Exercise directions:
Filter the records below for the word "body". Keep each line that has it.

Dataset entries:
/-- Offset and native value of the first field that fails check 4. -/
def Hw.latencyFault (h : Hw) (b : List Byte) : Option (Nat × Nat) :=
  let (lb, lm, lw, lf) := nativeLat h.stepping
  ([(0x64, 1, lb), (0x65, 1, lm), (0x66, 1, lw), (0x6A, 2, lf)].find? fun f => decide (imgField b f.1 f.2.1 < f.2.2)).map
    fun f => (f.1, f.2.2)

/-- A block entry meets R120. -/
def blockOk (e : Word64) : Bool :=
  let kres := if eCond e = 0 ∧ eKind e ≠ 2 then eK e
    else if eCond e = 2 ∨ (eKind e = 2 ∧ eCond e ≠ 1) then eK e / 16 else 0
  decide (eStart e + eLen e ≤ 2048) && (eLen e != 0 || eKind e == 2) && eKind e != 3 && eCond e != 3 && kres == 0 &&
    fld e 63 42 == 0

/-- A FRAME_PLAN section meets R120. -/
def planOk (s : Sect) : Bool :=
  ((List.range 256).all fun b => blockOk (BitVec.ofNat 64 (imgField s.body (8 * b) 8))) &&
  ((List.range 16).all fun e => decide (imgField s.body (2048 + 4 * e) 4 < 256))

/-! ## The commit tests (R197, R198, R268, R458) -/

/-- What the tests of a commit find: status, LAST_CHECK, and the named field, native value and directory entry. -/
structure Verdict where
  status : Nat
  check : Nat := 0
  off : Nat := 0xFFFF
  native : Nat := 0
  entry : Nat := 0xFFFFFFFF
deriving DecidableEq, Repr

/-- The reply of IMAGE_COMMIT (R458). -/
def Verdict.reply (v : Verdict) : List Byte :=
  bytesOf 2 v.check ++ bytesOf 2 v.off ++ bytesOf 4 v.native ++ bytesOf 4 v.entry

/-- Blocks of an image of a length. -/
def blockCount (len : Nat) : Nat := (len + 65535) / 65536

/-- The whole image, when every block has been received. -/
def ImgLoad.whole (l : ImgLoad) : Option (List Byte) :=
  if (List.range (blockCount l.length)).all fun i => l.blocks.any fun kv => kv.1 == i then
    some (l.blocks.flatMap (·.2))
  else none

/-- The tests of an open load (Tables 9.5 and 7.2). -/
def Hw.verdict (h : Hw) (l : ImgLoad) : Verdict :=
  match l.whole with
  | none => { status := stIntegrity, check := 1 }
  | some bs =>
    let n := l.length - 4
    if (imgCrc (bs.take n)).toNat ≠ imgField bs n 4 then { status := stIntegrity, check := 2 }
    else if bs.take 256 ≠ l.head then { status := stIntegrity, check := 3 }
    else if !h.identOk bs || imgField bs 0xC0 64 != 0 then { status := stRefused, check := 4 }
    else
      let ss := sectsOf bs
      match firstBad (sectOk bs) [] 0 ss with
      | some i => { status := stRefused, check := 5, entry := i }
      | none =>
        let ok := if l.kind = 0 then fullSectOk else baySectOk l.bay (imgField bs 0xC 1)
        match firstBad ok [] 0 ss with
        | some i => { status := stRefused, check := 6, entry := i }
        | none =>
          if !coverAll bs ss then { status := stRefused, check := 6 }
          else if l.kind = 1 && (match h.img.loaded with
              | some o => (o.head.drop 0x40).take 128 != (bs.drop 0x40).take 128 | none => true) then
            { status := stMismatch, check := 7 }
          else if !(imgField bs 0x40 1).testBit (if h.stepping = .a1 then 0 else 1) then { status := stRefused, check := 12 }
          else match rangeFault bs with
          | some o => { status := stRefused, check := 13, off := o }
          | none => match h.latencyFault bs with
            | some (o, v) => { status := stMismatch, check := 14, off := o, native := v }
            | none =>
              if l.kind = 0 && !(ss.filter fun s => s.type == 6).all planOk then { status := stRefused, check := 15 }
              else { status := stOk }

Exercise response:
  ((List.range 256).all fun b => blockOk (BitVec.ofNat 64 (imgField s.body (8 * b) 8))) &&
  ((List.range 16).all fun e => decide (imgField s.body (2048 + 4 * e) 4 < 256))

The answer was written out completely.